令和5年8月15日に承認された後発医薬品【ザイティガ、エディロール錠、ジャヌビア/グラクティブ、トレリーフ、エフィエント、ベプリコール、アミティーザ、エルカルチンFF内用液、ジクアス】
MSDは沢井製薬と製造販売元のメディサ新薬を相手に訴訟を起こしているので、収載見送りにはそれが関係しているかもしれません。
シタグリプチンの知的財産権保護に関する訴状と仮処分申請を提出(MSD製薬 HP)
プラスグレル錠(エフィエントのGE)
トーワ(東和薬品)とDSEP(第一三共エスファ)の2社が承認を取得しており、DSEPはAGの可能性が高いと予想されています。
エフィエント錠の適応は「経皮的冠動脈形成術(PCI)が適用される虚血性心疾患」と「虚血性脳血管障害(大血管アテローム硬化又は小血管の閉塞に伴う)後の再発抑制(2.5mg/3.75mgのみ)」の2種類ですが、ジェネリックはいずれのメーカーも「経皮的冠動脈形成術(PCI)が適用される虚血性心疾患」の適応しか取得していませんでした。
ルビプロストンカプセル(アミティーザカプセルのGE)
VTRS(ヴィアトリス製薬)が承認を取得しており、AGとしての取得でした。
薬価が高い製品なので薬価収載が期待されましたが、AG一社の承認から予想されるように、収載は見送りとなっています。
エルデカルシトール錠「トーワ」(エディロール錠AG)
トーワ(東和薬品)が承認を取得しており、AGと予想されていました。
ただ、先発品のエディロール錠が2022年12月に発売されたばかりなのでさすがに薬価収載はまだまだ先だろうなと思います。
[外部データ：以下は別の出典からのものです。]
-- ==== Sys2Proof/Tests/Slice0.lean ====
section
/-! SUPPORT. Tests of the model against the spec's printed words and vectors (95_test_vectors.md), and a witness for every
statement that has hypotheses. -/

namespace Sys2Proof.Tests

open Sys2Proof.Machine Sys2Proof.Safety

/-- The next state of an outcome, if it is one. -/
def next? : Host.Outcome State Fault Refusal → Option State
  | .next s => some s
  | .fault _ => none
  | .refused _ => none

/-- A machine after reset with a 64-byte buffer in which `bs` stands from offset `a`. -/
def stage (a : Nat) (bs : List Byte) : State :=
  { State.reset with cfg := { bufSize := 64 }, buf := Memory.writeAll [] a bs }

/-- `s` with ADDR, LEN and DST set and command word `c` accepted. -/
def issue (s : State) (c a l t : Word) : State := { s with addr := a, len := l, dst := t }.accept c

/-- STATUS as a host reads it after one step, with one more thing. -/
def outcome {α : Type} (s : State) (f : State → α) : Option (Word × α) :=
  (next? (step s)).map fun t => (t.readReg .status, f t)

/-- ASCII "123456789" (V6). -/
def digits : List Byte := [0x31#8, 0x32#8, 0x33#8, 0x34#8, 0x35#8, 0x36#8, 0x37#8, 0x38#8, 0x39#8]

/-- The buffer preset of 95_test_vectors.md section 2.2. -/
def preset : State := stage 0 (digits ++ [0xB1#8, 0x29#8, 0x26#8, 0x39#8, 0xF4#8, 0xCB#8])

/-- The bytes of B1. -/
def stamp : List Byte := [0x89#8, 0x67#8, 0x45#8, 0x23#8, 0x51#8, 0x04#8, 0x23#8]

/-- The bytes of B26: digit n11 is 0xA. -/
def badStamp : List Byte := [0x89#8, 0x67#8, 0x45#8, 0x23#8, 0x51#8, 0xA4#8, 0x23#8]

/-! ### Well-formedness: every check refuses an ill-formed term (R7, R92) -/

theorem test_wf_defaults : ({} : Config).wf = true := by decide
theorem test_wf_edges : ({ bufSize := 64, yearBase := 65436 } : Config).wf = true := by decide
theorem test_wf_bufSize_not_multiple_of_4 : ({ bufSize := 66 } : Config).wf = false := by decide
theorem test_wf_bufSize_too_small : ({ bufSize := 60 } : Config).wf = false := by decide
theorem test_wf_bufSize_too_large : ({ bufSize := 65540 } : Config).wf = false := by decide
theorem test_wf_yearBase_too_large : ({ yearBase := 65437 } : Config).wf = false := by decide
theorem test_legalWord_rsvd : legalWord 0x00000101#32 = false := by decide
theorem test_legalWord_opcode_zero : legalWord 0x00000000#32 = false := by decide
theorem test_legalWord_opcode_seven : legalWord 0x00000007#32 = false := by decide

/-! ### Decoding: RSVD [31:8] then OPCODE [7:0], written out bit by bit (30_encoding.md section 3) -/

theorem test_decode_crc32Calc : decode (0b000000000000000000000000#24 ++ 0b00000001#8) = .ok .crc32Calc := by rfl
theorem test_decode_crc32Check : decode (0b000000000000000000000000#24 ++ 0b00000010#8) = .ok .crc32Check := by rfl
theorem test_decode_crc16Calc : decode (0b000000000000000000000000#24 ++ 0b00000011#8) = .ok .crc16Calc := by rfl
theorem test_decode_crc16Check : decode (0b000000000000000000000000#24 ++ 0b00000100#8) = .ok .crc16Check := by rfl
theorem test_decode_bcdDecode : decode (0b000000000000000000000000#24 ++ 0b00000101#8) = .ok .bcdDecode := by rfl
theorem test_decode_pbDecode : decode (0b000000000000000000000000#24 ++ 0b00000110#8) = .ok .pbDecode := by rfl
/-- E4: RSVD is tested before OPCODE. -/
theorem test_decode_rsvd_first : decode 0x00000101#32 = .error .reservedBitsSet := by rfl
/-- E3. -/
theorem test_decode_unknown_opcode : decode 0x000000FF#32 = .error .unknownOpcode := by rfl
/-- The table's six words, and a word wider than a command (R95). -/
theorem test_decodeTableWord :
    [1, 2, 3, 4, 5, 6].map (decodeTableWord 32)
        = [some .crc32Calc, some .crc32Check, some .crc16Calc, some .crc16Check, some .bcdDecode, some .pbDecode]
      ∧ decodeTableWord 40 1 = none := by decide
/-- The step after `withFetchWord` runs the word's instruction: CRC32_CALC of the empty range (K5). -/
theorem test_withFetchWord :
    outcome (State.reset.withFetchWord 32 1) (·.crc32Result) = some (0x00000002#32, 0x00000000#32) := by
  decide +kernel

/-! ### The commands, on the vectors of 95_test_vectors.md -/

/-- K1. -/
theorem test_crc32Calc_digits :
    outcome (issue preset 1 0 9 0) (·.crc32Result) = some (0x00000002#32, 0xCBF43926#32) := by decide +kernel
/-- E6: the sum 2^32 does not wrap. -/
theorem test_crc32Calc_no_wrap :
    outcome (issue State.reset 1 0xFFFFFFFF 1 0) (·.crc32Result) = some (0x00000026#32, 0#32) := by decide +kernel
/-- K10. -/
theorem test_crc32Check_match :
    outcome (issue (stage 0 (digits ++ [0x26#8, 0x39#8, 0xF4#8, 0xCB#8])) 2 0 9 0)
        (fun t => (t.crc32Result, t.crc32Stored))
      = some (0x00000102#32, 0xCBF43926#32, 0xCBF43926#32) := by decide +kernel
/-- K4: a mismatch is no error. -/
theorem test_crc32Check_mismatch :
    outcome (issue preset 2 0 9 0) (fun t => (t.crc32Result, t.crc32Stored))
      = some (0x00000002#32, 0xCBF43926#32, 0x392629B1#32) := by decide +kernel
/-- K2. -/
theorem test_crc16Calc_digits :
    outcome (issue preset 3 0 9 0) (·.crc16Result) = some (0x00000002#32, 0x29B1#16) := by decide +kernel
/-- E7. -/
theorem test_crc16Calc_no_wrap :
    outcome (issue State.reset 3 1 0xFFFFFFFF 0) (·.crc16Result) = some (0x00000026#32, 0#16) := by decide +kernel
/-- K3. -/
theorem test_crc16Check_match :
    outcome (issue preset 4 0 9 0) (fun t => (t.crc16Result, t.crc16Stored))
      = some (0x00000202#32, 0x29B1#16, 0x29B1#16) := by decide +kernel
/-- K9: the stored value is little-endian. -/
theorem test_crc16Check_bytes_swapped :
    outcome (issue (stage 0 (digits ++ [0x29#8, 0xB1#8])) 4 0 9 0) (fun t => (t.crc16Result, t.crc16Stored))
      = some (0x00000002#32, 0x29B1#16, 0xB129#16) := by decide +kernel
/-- B1 and B34: LEN is ignored. -/
theorem test_bcdDecode_b1 :
    outcome (issue (stage 0 stamp) 5 0 0xFFFFFFFF 0)
        (fun t => (t.readReg .tsYear, t.readReg .tsDate, t.readReg .tsHms, t.readReg .tsMs))
      = some (0x00000402#32, 0x001707E7#32, 0x0E02002D#32, 0x0038220C#32, 0x00000315#32) := by decide +kernel
/-- B26: a bad digit, and the day is not checked. -/
theorem test_bcdDecode_b26 :
    outcome (issue (stage 0 badStamp) 5 0 0 0) (fun t => t.readReg .tsDate) = some (0x00000836#32, 0#32) := by
  decide +kernel
/-- P-3, moved to offset 0x30: every output from the bytes as they stood. -/
theorem test_pbDecode_overlap :
    outcome (issue (stage 0x30 [0xC1#8, 0xC2#8, 0xC3#8]) 6 0x30 3 0x31) (fun t => t.bytes 0x30 4)
      = some (0x00000002#32, [0xC1#8, 0x41#8, 0x42#8, 0x43#8]) := by decide +kernel
/-- P-6. -/
theorem test_pbDecode_destination_out_of_range :
    outcome (issue State.reset 6 0 4 0xFFFD) (·.buf) = some (0x00000026#32, []) := by decide +kernel

/-! ### The bus, on the vectors of 95_test_vectors.md section 3.3 -/

/-- E16: the lanes not strobed are 0, and the word is issued. -/
theorem test_cmd_strobed_lane :
    (State.reset.hostWrite 0x0C 0x00000201#32 0b0010#4).pending = some ⟨0x00000200#32, 0#32, 0#32, 0#32⟩ := by decide
/-- E21: the acceptance clears DONE and keeps ERR and CODE. -/
theorem test_accept_keeps_err :
    (({ State.reset with status := { done := true, err := true, code := .illegal } }).hostWrite 0x0C 1#32 0xF#4
      ).hostRead 0x08 = 0x00000015#32 := by decide
/-- E19: DONE, ERR and OVERRUN are cleared, CODE stays. -/
theorem test_status_write_one_to_clear :
    (({ State.reset with status := { done := true, err := true, overrun := true, code := .illegal } }).hostWrite
      0x08 0xFFFFFFFF#32 0xF#4).hostRead 0x08 = 0x00000010#32 := by decide
/-- E25. -/
theorem test_addr_strobes :
    (({ State.reset with addr := 0x12345678#32 }).hostWrite 0x10 0x0000AB00#32 0b0010#4).hostRead 0x10
      = 0x1234AB78#32 := by decide
/-- E26. -/
theorem test_window_word :
    (State.reset.hostWrite 0x10010 0x44434241#32 0xF#4).bytes 0x10 4 = [0x41#8, 0x42#8, 0x43#8, 0x44#8] := by decide
/-- E27. -/
theorem test_window_absent_lanes :
    (stage 0 []).hostWrite 0x10040 0x11223344#32 0xF#4 = stage 0 [] ∧ (stage 0 []).hostRead 0x10040 = 0#32 := by
  decide
/-- E28. -/
theorem test_write_while_busy_dropped :
    let t := (issue State.reset 3 0 0 0).hostWrite 0x10 5#32 0xF#4
    t.addr = 0#32 ∧ t.hostRead 0x08 = 0x00000009#32 := by decide
/-- P3 step 7. -/
theorem test_wrbuf_expansion :
    opWrbuf 0x200 [0x89#8, 0x67#8, 0x45#8, 0x23#8, 0x51#8, 0x04#8, 0xA3#8]
      = [.wr 0x10200 0x23456789#32 0xF#4, .wr 0x10204 0x00A30451#32 0x7#4] := by decide
/-- `op` and `cmd` of P1 steps 2 to 4. -/
theorem test_header_check_expansion :
    callHeaderCheck 0 = [.wr 0x10 0#32 0xF#4, .wr 0x14 0x3C#32 0xF#4, .wr 0x0C 2#32 0xF#4] := by decide

/-- The timestamps of P2's block at 0x40 (steps 6, 7 and 9), and those of a type 2 block there (R98). -/
theorem test_timestamp_expansion :
    callTimestamp 0x40 .type1 .first = [.wr 0x10 0x4C#32 0xF#4, .wr 0x14 0#32 0xF#4, .wr 0x0C 5#32 0xF#4]
      ∧ (callTimestamp 0x40 .type1 .second).head? = some (.wr 0x10 0x53#32 0xF#4)
      ∧ (callTimestamp 0x40 .type2 .first).head? = some (.wr 0x10 0x4B#32 0xF#4)
      ∧ (callTimestamp 0x40 .type2 .second).head? = some (.wr 0x10 0x52#32 0xF#4) := by decide

/-! ### Witnesses: each meets the hypotheses of the statement it names, a clause at a time, at the edge of its range -/

/-- A command in flight with the parameters' smallest buffer. -/
def flying (c a l t : Word) : State := issue (stage 57 stamp) c a l t

/-- The PENDING of `flying`. -/
def shot (c a l t : Word) : Pending := ⟨c, a, l, t⟩

/-- A machine whose host has `ops` still to do. -/
def driven (ops : List HostOp) : State := { State.reset with program := ops }

theorem witness_IllegalWordCompletesWithCodeOne :
    (flying 0x100 0 0 0).pending = some (shot 0x100 0 0 0) ∧ (shot 0x100 0 0 0).word.toNat / 256 ≠ 0
      ∧ (flying 0 0 0 0).pending = some (shot 0 0 0 0) ∧ (shot 0 0 0 0).word.toNat % 256 = 0
      ∧ (flying 7 0 0 0).pending = some (shot 7 0 0 0) ∧ 7 ≤ (shot 7 0 0 0).word.toNat % 256 := by decide

theorem witness_StepRunsTheNextAgentsTurn :
    (flying 1 0 0 0).cfg.wf = true ∧ (flying 1 0 0 0).pending = some (shot 1 0 0 0)
      ∧ decode (shot 1 0 0 0).word = .ok .crc32Calc ∧ (flying 1 0 0 0).turns = [] := ⟨by decide, rfl, rfl, rfl⟩

theorem witness_StepRunsTheNextAgentsTurn_scheduled :
    let s := { flying 6 0 0 0 with turns := [.engine, .host] }
    s.cfg.wf = true ∧ s.pending = some (shot 6 0 0 0) ∧ decode (shot 6 0 0 0).word = .ok .pbDecode
      ∧ s.turns = .engine :: [.host] := ⟨by decide, rfl, rfl, rfl⟩

/-- The clauses of the engine's turn on any word, an illegal one here, and of the host's turn. -/
theorem witness_StepRunsTheNextAgentsTurn_others :
    (flying 7 0 0 0).turns = [] ∧ (flying 7 0 0 0).pending.isSome = true
      ∧ (driven [.wr 0x0C 1 0xF]).cfg.wf = true ∧ (driven [.wr 0x0C 1 0xF]).turns = []
      ∧ (driven [.wr 0x0C 1 0xF]).pending = none ∧ (driven [.wr 0x0C 1 0xF]).program ≠ []
      ∧ ({ flying 1 0 0 0 with turns := [.host, .engine] }).turns = .host :: [.engine] := by decide

theorem witness_StepAlwaysAnswersNext : (flying 1 0 0 0).cfg.wf = true := by decide

theorem witness_IllegalParametersAreRefused :
    (66 % 4 ≠ 0 ∧ 60 < 64 ∧ 65536 < 65540 ∧ 65436 < 65437)
      ∧ ({ State.reset with cfg := { bufSize := 66 } }).cfg.bufSize = 66
      ∧ ({ State.reset with cfg := { bufSize := 60 } }).cfg.bufSize = 60
      ∧ ({ State.reset with cfg := { bufSize := 65540 } }).cfg.bufSize = 65540
      ∧ ({ State.reset with cfg := { yearBase := 65437 } }).cfg.yearBase = 65437 := by decide

/-- Also for HandshakeInvariantKept, BufferInvariantKept, TimestampInvariantKept and BcdFlagInvariantKept. -/
theorem witness_ParametersNeverChange :
    ∃ t, step (flying 5 57 0 0) = .next t ∧ t.ts.year = 0x07E7#16 ∧ handshakeOk (flying 5 57 0 0) = true
      ∧ bufferOk (flying 5 57 0 0) = true ∧ tsOk (flying 5 57 0 0) = true
      ∧ bcdFlagsOk (flying 5 57 0 0).status = true := ⟨_, rfl, by decide +kernel, by decide, by decide, by decide, by decide⟩

/-- Both clauses, one byte apart: K7 and E13. Also for Crc16CalcResult. -/
theorem witness_Crc32CalcResult :
    (flying 1 64 0 0).cfg.wf = true ∧ (flying 1 64 0 0).pending = some (shot 1 64 0 0)
      ∧ (shot 1 64 0 0).addr.toNat + (shot 1 64 0 0).len.toNat ≤ (flying 1 64 0 0).cfg.bufSize
      ∧ (flying 1 0 65 0).pending = some (shot 1 0 65 0)
      ∧ (flying 1 0 65 0).cfg.bufSize < (shot 1 0 65 0).addr.toNat + (shot 1 0 65 0).len.toNat := by decide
収載のタイミングはエディロール錠の売れ行き次第・・・ってとこでしょうね。
タフチモ配合点眼液「SEC」(タプコムAG)
SEC(参天アイケア)がAGを取得していましたが収載は見送りとなっています。
タフルプロスト点眼液0.0015%「SEC」
上記と同じくSEC(参天アイケア)がAGを取得していましたが収載は見送りとなっています。